Fundamental changes in PCs, including UEFI and Secure Boot, can interfere with classic security techniques such as whole-disk encryption.
But a simple, free, two-step process provides extremely reliable data and system-boot security for all Windows versions, on virtually all PC hardware.
The gold standard for local PC data and system security for years, whole-disk encryption offers two main benefits. First, it can provide robust, virtually uncrackable security for all the files on your hard drive. Without the correct password, anyone snooping through your files sees only gibberish.

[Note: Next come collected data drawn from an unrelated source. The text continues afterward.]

/-- Channels that still carry a transfer of an older generation of function f are ABORTED with GEN_ENDED (R245 step 5, R421). -/
def dmaEndGen (s : State) (f : Nat) : State :=
  (List.range 16).foldl (fun t c =>
    let a := 0x30070000 + 0x100 * c
    let st := rf t (a + 0x20) 2 0
    if (rf t (a + 0x14) 1 0 ≠ 0) ∧ (st = 1 ∨ st = 2) ∧ 256 * rf t (a + 0x18) 8 8 + rf t (a + 0x18) 7 0 = f ∧ rf t (a + 0x18) 31 16 ≠ (fnOf t f).gen then
      let d := tget (fun _ => {}) t.dma c
      let t := { t with dma := tput (fun _ => {}) t.dma c { d with reqs := [], stale := d.stale + d.reqs.length, pauseReq := false, resumed := false } }
      let t := rsetf (rsetf (rsetf (rsetf t (a + 0x20) 2 0 5) (a + 0x20) 6 3 10) (a + 0x20) 13 10 0) (a + 0x20) 9 9 0
      raise t (65 + 2 * c) [10, rf t (a + 0x2C) 15 0]
    else t) s

/-- The last DMA write of the old generation has been issued: ENDING cleared (R245 step 6). -/
def execGenerationEndComplete (f : Fin 512) (s : State) : Out :=
  powered s (if (fnOf s f).ending then modFn (dmaEndGen s f) f (fun x => { x with ending := false }) else s)

/-! ### The dirty-log cache (R252, R255, R261) -/

/-- The read of a missed bitmap word completes, or fails (R252, R255). -/
def logFill (s : State) (f w : Nat) (v : W64) (err : Option HostErr) : State :=
  match s.host.lines.find? (fun x => x.fn == f && x.word == w && x.filling) with
  | none => s
  | some x =>
    match err with
    | some e => logFault (readFailed (setLines s (s.host.lines.erase x)) (256 * (f / 256)) e) f (bmpBase s f x.bitmap + 8 * w)
    | none => setLines s (s.host.lines.map (fun y => if y == x then { x with bits := x.bits ||| v, filling := false } else y))

def execLogLineFill (f : Fin 512) (word : Nat) (v : W64) (err : Option HostErr) (s : State) : Out := powered s (logFill s f word v err)

/-- VF_LOGFLUSH written with GO: the lines of one bitmap of a record written back, or dropped; a write that fails makes the log
FAULTED and sets ERR (R255, R261). Without GO nothing; while a line of it awaits its word the flush waits. -/
def logFlush (s : State) (v : W32) (err : Bool) : State :=
  let i := fld v 8 0
  let b := fld v 9 9
  if fld v 11 11 = 0 ∨ (fld v 10 10 = 0 ∧ s.host.lines.any (fun x => x.fn == i && x.bitmap == b && x.filling)) then s
  else
    let drop := fld v 10 10 == 1
    let bad := err && !drop && s.host.lines.any (fun x => x.fn == i && x.bitmap == b)
    let t := flushLines s i (some b) drop
    let t := { t with host := { t.host with flushErr := bad } }
    if bad then logFault t i (bmpBase s i b) else t

def execLogFlush (v : W32) (err : Bool) (s : State) : Out := powered s (logFlush s v err)

end Sys2Proof.Machine
end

Second, some whole-disk encryption tools can password-protect the entire system. Without the correct password, an unauthorized user can’t boot the PC from its hard disk.
There are, however, limitations and drawbacks to encrypting an entire hard drive.
Many Vista, Win7, and Win8 PCs sold within the past decade — and virtually all sold within the past few years — include some form of Unified Extensible Firmware Interface. UEFI is essentially an enhanced replacement of the venerable BIOS. (For more on this topic, see the Jan. 19, 2012, Top Story, “Say goodbye to BIOS — and hello to UEFI!”)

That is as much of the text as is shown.